Over at Ted Hope’s Truly Free Film blog, Dan Cogan, producer and financier (his Impact Partners funds socially-relevant docs and features) posts advice for filmmakers who may, depending on a phone call they get this week, be looking to leverage the boost that a Sundance selection will bring them. Interestingly, the piece is titled “What Financiers Want Now,” suggesting a shift in the desired rhetoric of an indie film pitch. Rather than endorse the traditional high-risk/high-reward model of most indie-film business plans, Cogan and his company emphasize the filmmaker’s ability to mobilize the multiple smaller revenue streams that arise from a grass-roots strategy.

Reading Dan’s post I thought of how truly different it is today for a filmmaker heading to Park City as compared to ten years ago. Sundance has always been a crap shoot — a sizable percentage of films have always gone un-or-underdistributed. But for most films, the “Plan B” of self-distribution was a strategy that one arrived at six months after the festival. Today, many filmmakers would be best served by thinking about these issues before they hit Main Street, and doing so involves shifting priorities. Such traditional Sundance activities as postering Main Street, booking a party at the Riverhorse, and spending all one’s money on a traditional publicist may need to be augmented (or, depending on one’s budget, replaced) by activities that use a film’s Sundance presence as a launching pad for a grass-roots strategy. Dan’s post has several great pieces of advice, and while they are framed by the pre-Sundance story, they are just as relevant to many if not most filmmakers who aren’t making the trek to Utah.
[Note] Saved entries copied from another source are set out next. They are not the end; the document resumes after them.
/-- The clauses for `STATE` and for the key registers. -/
theorem witness_OutcomeDependsOnlyOnMarkedRegisters_state_key :
    (∃ t t' : State, AgreeOnReads .subbytes (fresh []) { ready .cbc [1] with state := (fresh []).state } ∧
      exec .subbytes (fresh []) = .next t ∧
      exec .subbytes { ready .cbc [1] with state := (fresh []).state } = .next t' ∧ t.resp = 0x00 ∧
      writesState .subbytes = true) ∧
    (∃ t t' : State, AgreeOnReads .keyload (fresh (bytes 16 0)) { ready .cbc [1] with din := bytes 16 0 } ∧
      exec .keyload (fresh (bytes 16 0)) = .next t ∧
      exec .keyload { ready .cbc [1] with din := bytes 16 0 } = .next t' ∧ t.resp = 0x00 ∧ writesKey .keyload = true) :=
  ⟨⟨_, _, ⟨nofun, fun _ => rfl, nofun, nofun, nofun, nofun, nofun, nofun⟩, rfl, rfl, rfl, rfl⟩,
    ⟨_, _, ⟨fun _ => rfl, nofun, nofun, nofun, nofun, nofun, nofun, nofun⟩, rfl, rfl, rfl, rfl⟩⟩

/-- A core with a key loaded and a command pending satisfies the invariant, and its step answers a next state. -/
theorem witness_StepKeepsInvariant : (withPending engineReady [.issue 0x50000000]).Inv ∧
    ∃ t, step (withPending engineReady [.issue 0x50000000]) = .next t :=
  ⟨⟨⟨nofun, fun _ => ⟨bytes 16 0x000102030405060708090a0b0c0d0e0f, 4, 10, rfl, rfl, rfl, rfl, rfl⟩⟩,
    ⟨fun _ => rfl, ⟨nofun, fun h => absurd h.1 (by decide)⟩, fun _ => ⟨rfl, rfl⟩⟩, (by decide : (0 : Byte).toNat ≤ 9), rfl, rfl⟩, _, rfl⟩

theorem witness_OnlyResetClearsValidFlags :
    (∃ t, step (withPending (ready .cbc []) [.issue 0x50000000]) = .next t) ∧
    (∀ rest, (withPending (ready .cbc []) [.issue 0x50000000]).host.pending ≠ .reset :: rest) ∧
    (ready .cbc []).keyValid = true ∧ (ready .cbc []).modeValid = true := ⟨⟨_, rfl⟩, nofun, rfl, rfl⟩

end Sys2Proof.Tests
end

section
/-! What a command answers, said once for all thirty: the first error that applies, or the commit of the command's writes
(60_exceptions.md R226, R228). The statements about all commands at once are derived from it. -/

namespace Sys2Proof.Machine

/-! ### The answer of a command -/

/-- What `KEYLOAD` commits: the schedule and the parameters of the key in `DIN` (R123); no key, no change. -/
def keyCommit (s : State) : State :=
  (keyParams s.din.length).elim s fun p =>
    s.setKey (scheduleRegister (expandKey p.1 p.2 s.din)) (BitVec.ofNat 8 s.din.length) (BitVec.ofNat 8 p.1)
      (BitVec.ofNat 8 p.2)

/-- What a block command commits: the engine's output on the block in `DIN` (R168). -/
def engineCommit (s : State) (engine : Block → Block) : State :=
  (s.setState (engine (blockOfBytes s.din))).setDout (blockBytes (engine (blockOfBytes s.din)))

/-- What `MINIT a, b` commits (R191); a number that is no mode's makes no change. -/
def modeCommit (a b : Byte) (s : State) : State :=
  match modeOfOperand a with
  | none => s
  | some .ecb => s.setMode .ecb Block.zero false
  | some mode =>
    if b = 0 then s.setMode mode (blockOfBytes s.din) true
    else (s.setMode mode (nextRnd s.rng) true).setRng (afterDraw s.rng)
Here is an excerpt. Read the complete article at the link above.

It strikes me that this is a particularly important moment in the indie film calendar for the Truly Free Film movement. Films are being quietly notified about acceptances to Sundance. It’s a moment of excitement for filmmakers and financiers alike.

And so right now it’s especially important to remember that the great fairy tale sale is only going to happen to a few films.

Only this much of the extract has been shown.